# какой марки микрофон вы используете для подзвучки баяна



## spawellness (4 Сен 2013)

Какой микрофон можно использовать для подзвучки правой клавиатуры пятирядного баяна. Марка? Цена? Где можно купить в Москве. Олег Пвлович


----------



## lutchak_vasya (4 Сен 2013)

Лично я пользуюсь:
AKG PW-45 Instrumental Set-ISM - БАЗА
AKG C 516 ML - Микрофон
Покупал на этом сайте: 
http://www.musik-produktiv.de/akg-c-516-ml.html
http://www.musik-produktiv.de/akg-pw-45-instrumental-set-ism.html
Его работой доволен.


----------



## Ghelios (7 Сен 2013)

Тоже пользуюсь акэгэшкой, никаких притензий!


----------



## stepanch (8 Сен 2013)

http://www.tiendamusicasa.es/musicasa/Item/MIC_ONO_AKG_C3000_this.aspx
Озвучивали детский конкурс - просто шикарно


----------



## Valah (8 Сен 2013)

Я долгое время пользовался системой Beyerdynamic (в Москве наверняка продаются в специализированных магазинах).
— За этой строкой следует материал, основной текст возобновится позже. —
-- ==== Sys2Proof/Machine/DmaBursts.lean ====
section
/-!
DEFINITION. The bursts of the DMA engine: which channel is granted one and what it moves (R534, R535, R538 to R545).
-/

namespace Sys2Proof.Machine

/-! ### Operations (R540) -/

/-- The source bytes that destination byte `i` of a descriptor takes: offset, and for TRANSPOSE the bit within it, in the order of the
bits of the destination byte. COPY counts from the burst. -/
def DmaDesc.sources (d : DmaDesc) (off i : Nat) : List (Nat × Nat) :=
  match d.op with
  | 0 => [(i - off, 0)]
  | 2 =>
    let row := d.planeCount / 8
    let g := d.group
    let j := i % g / row
    (List.range 8).map (fun t => (i / g * g + ((i % row) * 8 + t) * row + j / 8, j % 8))
  | 3 =>
    let g := d.group
    let m := i % g / d.esize
    [(i / g * g + m % d.streamCount * d.span + m / d.streamCount * d.esize + i % d.esize, 0)]
  | 4 =>
    let g := d.group
    let r := i % g
    [(i / g * g + (r % d.span / d.esize * d.streamCount + r / d.span) * d.esize + i % d.esize, 0)]
  | _ => []

/-- The offsets of the source bytes that a burst needs, ascending. -/
def burstNeeds (d : DmaDesc) (b : DmaBurst) : List Nat :=
  (sortBy (fun x y : Nat => decide (x ≤ y)) ((List.range b.len).flatMap (fun k => (d.sources b.off (b.off + k)).map Prod.fst))).dedup

/-- Ascending offsets as runs: start and number. -/
def runsOf : List Nat → List (Nat × Nat)
  | [] => []
  | a :: t => match runsOf t with
    | (b, k) :: rest => if b = a + 1 then (a, k + 1) :: rest else (a, 1) :: (b, k) :: rest
    | [] => [(a, 1)]

/-- The destination bytes of a burst from its source bytes; none for a byte whose source is poisoned or did not come. -/
def burstBytes (d : DmaDesc) (b : DmaBurst) (src : List (Nat × Option Byte)) : List (Option Byte) :=
  let at_ (o : Nat) : Option Byte := (src.find? (fun x => x.1 == o)).bind Prod.snd
  (List.range b.len).map (fun k =>
    let i := b.off + k
    match d.op with
    | 1 => some (BitVec.ofNat 8 (d.pattern / 2 ^ (8 * (i % 8)) % 256))
    | 2 =>
      let l := (d.sources b.off i).map (fun x => (at_ x.1).map (fun v => v.getLsbD x.2))
      if l.all Option.isSome then some (BitVec.ofNat 8 (l.zipIdx.map (fun x => bit01 (x.1.getD false) * 2 ^ x.2)).sum) else none
    | _ => match d.sources b.off i with
      | (o, _) :: _ => at_ o
      | [] => none)

/-! ### Local ends -/

/-- Source bytes of a local endpoint, one run after another (R36, R534). A register region is read word by word, a bound queue through its
window from the base upward (R542). -/
def localRead (s : State) (c : Fin 32) (d : DmaDesc) (b : DmaBurst) : List (Nat × Option Byte) × Bool × State :=
  (runsOf (burstNeeds d b)).foldl (fun (x : List (Nat × Option Byte) × Bool × State) run =>
    let (got, poisoned, s) := x
    let a := (b.src + run.1) % 2 ^ 40
    match regionOf a with
    | none => x
    | some (r, o) => match r.storeId with
      | some id =>
        if !s.storeOn id then x
        else
          let (l, bad, s) := rangeRead s id o run.2
          (got ++ l.zipIdx.map (fun v => (run.1 + v.2, if (o + v.2) / 8 ∈ bad then none else some v.1)), poisoned || !bad.isEmpty, s)
      | none =>
        let base := if (dmaBound s c).isSome then a else a - a % 4
        let (l, s) := wordsRead s base ((a % 4 + run.2 + 3) / 4) false
        (got ++ ((l.drop (a - base)).take run.2).zipIdx.map (fun v => (run.1 + v.2, some v.1)), poisoned, s)) ([], false, s)

/-- The destination bytes that are written: those of a word with a source that is poisoned or missing are not (R546). -/
def cleanBytes (a word : Nat) (l : List (Option Byte)) : List (Nat × Byte) :=
  let bad := (l.zipIdx.filter (fun x => x.1.isNone)).map (fun x => (a + x.2) / word)
  l.zipIdx.filterMap (fun x => if (a + x.2) / word ∈ bad then none else x.1.map (fun v => (x.2, v)))

/-- The bytes of one piece are written to a store line; the answer says whether the read-modify-write went through. -/
def burstWriteLine (s : State) (id : StoreId) (o : Nat) (data : List Byte) : State × Bool :=
  let (s, bad) := pathWrite s 3 id o data
  (s, bad.isNone)

/-- Bytes of a burst go to a store, run by run and line by line: the number written, and whether a read-modify-write failed (R37). -/
def burstToStore (s : State) (id : StoreId) (o : Nat) (l : List (Nat × Byte)) : Nat × Bool × State :=
  let pieces := (runsOf (l.map Prod.fst)).flatMap (fun run =>
    let first := (o + run.1) / 128
    (List.range ((o + run.1 + run.2 - 1) / 128 - first + 1)).map (fun k =>
      let from_ := max (o + run.1) ((first + k) * 128)
      (from_, min (o + run.1 + run.2) ((first + k + 1) * 128) - from_)))
  pieces.foldl (fun (x : Nat × Bool × State) p =>
    let data := (l.filter (fun y => decide (p.1 ≤ o + y.1) && decide (o + y.1 < p.1 + p.2))).map Prod.snd
    let (s, ok) := burstWriteLine x.2.2 id p.1 data
    (if ok then x.1 + p.2 else x.1, x.2.1 || !ok, s)) (0, false, s)

/-- Words of a burst go to registers (R23, R535): the number of bytes, whether R69 reports one, and the state. -/
def burstToRegs (s : State) (a : Nat) (l : List (Nat × Byte)) : Nat × Bool × State :=
  ((l.map Prod.fst).filter (fun k => (a + k) % 4 = 0)).foldl (fun (x : Nat × Bool × State) k =>
    let data := (l.filter (fun y => decide (k ≤ y.1) && decide (y.1 < k + 4))).map Prod.snd
    let (s, reported) := regWrite x.2.2 .dma none (a + k) (BitVec.ofNat 32 (ofBytes data))
    (x.1 + 4, x.2.1 || reported, s)) (0, false, s)

/-- Bytes of a burst go to its local destination: the number written, whether a read-modify-write failed, whether R69 reports a word. -/
def burstWrite (s : State) (b : DmaBurst) (l : List (Option Byte)) : Nat × Bool × Bool × State :=
  match regionOf (b.dst % 2 ^ 40) with
  | none => (0, false, false, s)
  | some (r, o) => match r.storeId with
    | some id =>
      if !s.storeOn id then (0, false, false, s)
      else
        let (n, bad, s) := burstToStore s id o (cleanBytes (b.dst % 2 ^ 40) 8 l)
        (n, bad, false, s)
    | none =>
      let (n, locked, s) := burstToRegs s (b.dst % 2 ^ 40) (cleanBytes (b.dst % 2 ^ 40) 4 l)
      (n, false, locked, s)

/-! ### The grant (R538, R539, R541, R543, R544) -/

/-- A channel has a burst ready and room for it (R539). -/
def dmaReady (s : State) (c : Fin 32) : Bool :=
  let x := s.dmaCh c
  decide (s.dmaState c = DmaSt.active) && x.ending.isNone && (match x.desc with | some d => decide (x.granted < d.len) | none => false) &&
    decide ((dmaBursts s c).length < 4) && !dmaPaced s c

/-- The channel whose turn it is (R539): the highest PRIO, then round robin. -/
def dmaTurn (s : State) : Option (Fin 32) :=
  let l := (List.finRange 32).filter (dmaReady s)
  let top := (l.map (fun c => s.fld F.DMA_CH_CFG_PRIO c)).max?
  let order : List (Fin 32) := (List.finRange 32).map (fun k => ⟨(s.dma.turn + k.val) % 32, by omega⟩)
  order.find? (fun c => decide (c ∈ l) && some (s.fld F.DMA_CH_CFG_PRIO c) == top)

/-- The entry of the index table for a block, and whether it came poisoned (R541). -/
def indexEntry (s : State) (d : DmaDesc) (k : Nat) : Nat × Bool × State :=
  let (l, bad, s) := rangeRead s .central (d.idxBase + 4 * k) 4
  (ofBytes l, !bad.isEmpty, s)

/-- A block leaves its endpoint's region or breaks its alignment (R534, R541). -/
def blockBad (s : State) (a : Nat) (loc : Bool) (idx len : Nat) : Bool :=
  match regionOf (a % 2 ^ 40), rangeIn (a % 2 ^ 40 + idx) len with
  | some (r, _), some (r', o) =>
    decide (r ≠ r') || (r.isRegs && (!localEnd s a loc || decide (o % 4 ≠ 0) || decide (len % 4 ≠ 0)))
  | _, _ => true

/-- A local endpoint's store is not ON (R539). -/
def endAsleep (s : State) (a : Nat) (loc : Bool) : Bool :=
  match localRegion s a loc with
  | some (r, _) => (match r.storeId with | some id => !s.storeOn id | none => false)
  | none => false

/-- A local endpoint's slice lies between D and R of a live reload (R89). -/
def endReloads (s : State) (a : Nat) (loc : Bool) : Bool :=
  match localRegion s a loc with
  | some (.sliceStore n, _) | some (.sliceRegs n, _) => reloadHolds s n
  | _ => false

/-- The burst that a channel's turn brings, or the STATUS that ends the descriptor instead. -/
def dmaNext (s : State) (c : Fin 32) (d : DmaDesc) : (DmaBurst ⊕ Nat) × State :=
  let off := (s.dmaCh c).granted
  let len := dmaLength s c d
  if endReloads s d.dst d.dstLocal || (decide (d.op ≠ 1) && endReloads s d.src d.srcLocal) then (.inr 5, s)
  else if endAsleep s d.dst d.dstLocal || (decide (d.op ≠ 1) && endAsleep s d.src d.srcLocal) then (.inr 4, s)
  else
    match if d.vwp then (match dmaRing d with
        | some (n, o) => if inRing s n (ringByte s n o off / 128) then some (0x100000000 + n.val * 0x400000 + ringByte s n o off) else none
        | none => none)
      else some (d.dst + off) with
    | none => (.inr 8, s)
    | some dst =>
      let src := if d.op = 0 ∧ (dmaBound s c).isNone then d.src + off else d.src
      let b : DmaBurst := { ch := c, off := off, len := len, src := src, dst := dst, parts := [] }
      if !(d.idxSrc || d.idxDst) then (.inl b, s)
      else if !s.storeOn .central then (.inr 4, s)
      else
        let (idx, poisoned, s) := indexEntry s d (off / d.block)
        let a := idx + off % d.block
        if poisoned then (.inr 6, s)
        else if d.idxSrc then (if blockBad s d.src d.srcLocal idx d.block then .inr 8 else .inl { b with src := d.src + a }, s)
        else if blockBad s d.dst d.dstLocal idx d.block then (.inr 8, s)
        else (.inl { b with dst := d.dst + a }, s)

/-- The fabric packet of a part of a burst (R491, R492, R534). -/
def burstPacket (s : State) (dev : Nat) (p : DmaPart) (data : Option (List Byte)) : KtlPacket :=
  { bulk := true, dest := BitVec.ofNat 10 dev, src := BitVec.ofNat 10 s.ownId, kind := if data.isSome then 3 else 2, ttl := 63, down := false,
    tag := BitVec.ofNat 16 p.tag, addr := BitVec.ofNat 40 p.addr, len := BitVec.ofNat 11 p.len, status := 0, data := data.getD [] }

/-- The parts of a burst leave (R534): each with its address, its number of bytes and the data of a write. The first that finds no way ends
the descriptor. -/
def burstSend (s : State) (c : Fin 32) (dev : Nat) (l : List (Nat × Nat × Option (List Byte))) : List DmaPart × State :=
  l.foldl (fun (x : List DmaPart × State) (e : Nat × Nat × Option (List Byte)) =>
    let s := x.2
    let k := ((s.dmaCh c).tagNo + 1) % 256
    let s := s.modDma c (fun y => { y with tagNo := k })
    let p : DmaPart := { tag := 1024 + c.val * 256 + k, sentAt := s.now, addr := e.1, len := e.2.1, reply := none }
    let (s, ok) := packetRoute s (burstPacket s dev p e.2.2)
    if ok then (x.1 ++ [p], s)
    else (x.1 ++ [{ p with reply := some (1, []) }], (dmaCause s c 9).setFld F.DMA_CH_STATUS_RSTATUS 1 c)) ([], s)

/-- A granted burst with a remote end sends its packets: the reads of a remote source, or the writes of a remote destination, whose source is
read first (R534, R546). -/
def burstLaunch (s : State) (c : Fin 32) (d : DmaDesc) (b : DmaBurst) : DmaBurst × State :=
  if d.op ≠ 1 ∧ !localEnd s d.src d.srcLocal then
    let (parts, s) := burstSend s c (d.src / 2 ^ 40) ((runsOf (burstNeeds d b)).map (fun r => ((b.src + r.1) % 2 ^ 40, r.2, none)))
    ({ b with parts := parts }, s)
  else if !localEnd s d.dst d.dstLocal then
    let (src, poisoned, s) := if d.op = 1 then ([], false, s) else localRead s c d b
    let s := if poisoned then dmaCause s c 6 else s
    let l := cleanBytes (b.dst % 2 ^ 40) 8 (burstBytes d b src)
    let packets := (runsOf (l.map Prod.fst)).map (fun r =>
      ((b.dst + r.1) % 2 ^ 40, r.2, some ((l.filter (fun y => decide (r.1 ≤ y.1) && decide (y.1 < r.1 + r.2))).map Prod.snd)))
    let (parts, s) := burstSend s c (d.dst / 2 ^ 40) packets
    ({ b with parts := parts }, s)
  else (b, s)

/-- The engine grants at most one burst (R539). -/
def burstGrant (s : State) : State :=
  if 16 ≤ s.dma.bursts.length then s
  else match dmaTurn s with
    | none => s
    | some c => match (s.dmaCh c).desc with
      | none => s
      | some d => match dmaNext s c d with
        | (.inr st, s) => dmaCause s c st
        | (.inl b, s) =>
          let s := s.modDma c (fun x => { x with granted := x.granted + b.len, flush := false })
          let s := { s with dma := { s.dma with turn := (c.val + 1) % 32 } }
          let (b, s) := burstLaunch s c d b
          { s with dma := { s.dma with bursts := s.dma.bursts ++ [b] } }

/-- DMA_BURST_GRANT. -/
def execDmaBurstGrant (s : State) : Result := .next (burstGrant s)

/-! ### The end of a burst (R535, R538, R542, R544, R545) -/

/-- The source bytes that came for a remote source. -/
def remoteBytes (b : DmaBurst) : List (Nat × Option Byte) :=
  b.parts.flatMap (fun p => match p.reply with
    | some (0, l) => l.zipIdx.map (fun x => ((p.addr + 2 ^ 40 - b.src % 2 ^ 40) % 2 ^ 40 + x.2, some x.1))
    | _ => [])

/-- What a burst writes: the bytes written, and the state with the causes that arose. -/
def burstMove (s : State) (c : Fin 32) (d : DmaDesc) (b : DmaBurst) : Nat × State :=
  if !localEnd s d.dst d.dstLocal then
    (((b.parts.filter (fun p => match p.reply with | some (0, _) => true | _ => false)).map DmaPart.len).sum, s)
  else
    let (src, poisoned, s) := if d.op = 1 then ([], false, s)
      else if localEnd s d.src d.srcLocal then localRead s c d b else (remoteBytes b, false, s)
    let s := if poisoned then dmaCause s c 6 else s
    let (n, bad, locked, s) := burstWrite s b (burstBytes d b src)
    let s := if bad then dmaCause s c 6 else s
    let s := if locked then (s.modDma c (fun x => { x with locked := true })).setFlag F.DMA_CH_STATUS_LOCKED true c else s
    (n, s)

/-- A VWP burst advances the ring (R544, R667). -/
def burstAdvance (s : State) (d : DmaDesc) (b : DmaBurst) : State :=
  match dmaRing d with
  | some (n, _) =>
    let k := s.fld F.VEC_RING_LINES_LINES n
    let s := journalAdvance s n (b.len / 128)
    if k = 0 then s else ringAdvance s n ((s.fld F.VEC_RING_WP_OFFSET n + b.len / 128) % k)
  | none => s

/-- The oldest burst of a channel completes, once every packet it sent has its completion (R538, R545). -/
def burstDone (s : State) (c : Fin 32) : State :=
  match dmaBursts s c, (s.dmaCh c).desc with
  | b :: _, some d =>
    if b.parts.any (fun p => p.reply.isNone) then s
    else
      let s := { s with dma := { s.dma with bursts := s.dma.bursts.erase b } }
      let (n, s) := burstMove s c d b
      let s := s.modDma c (fun x => { x with written := x.written + n })
      let s := dmaShow (s.pairAdd .DMA_CH_BYTES_LO .DMA_CH_BYTES_HI n c) c
      if d.vwp then burstAdvance s d b else s
  | _, _ => s

/-- DMA_BURST_DONE. -/
def execDmaBurstDone (c : Fin 32) (s : State) : Result := .next (burstDone s c)

/-- DMA_CH_WAIT counts the beats of every channel in WAIT or ADMIT (R552). -/
def dmaWaitBeat (s : State) : State :=
  (List.finRange 32).foldl (fun s c =>
    if s.dmaState c = DmaSt.admission ∨ dmaWaits s c then s.count .DMA_CH_WAIT c else s) s

end Sys2Proof.Machine
end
Недавно приобрел микрофонную систему MusicTech MP3 с микрофонами seenheiser (привезли из Италии). Оба микрофона хороши! AKG - тоже отличный вариант!))


----------



## pesok (12 Авг 2016)

Valah писал:


> Я долгое время пользовался системой Beyerdynamic (в Москве наверняка продаются в специализированных магазинах). Недавно приобрел микрофонную систему MusicTech MP3 с микрофонами seenheiser (привезли из Италии). Оба микрофона хороши! AKG - тоже отличный вариант!))


----------



## gera-alex (12 Авг 2016)

Я использую петличку SHURE BLX14E/PG30 K3E.


----------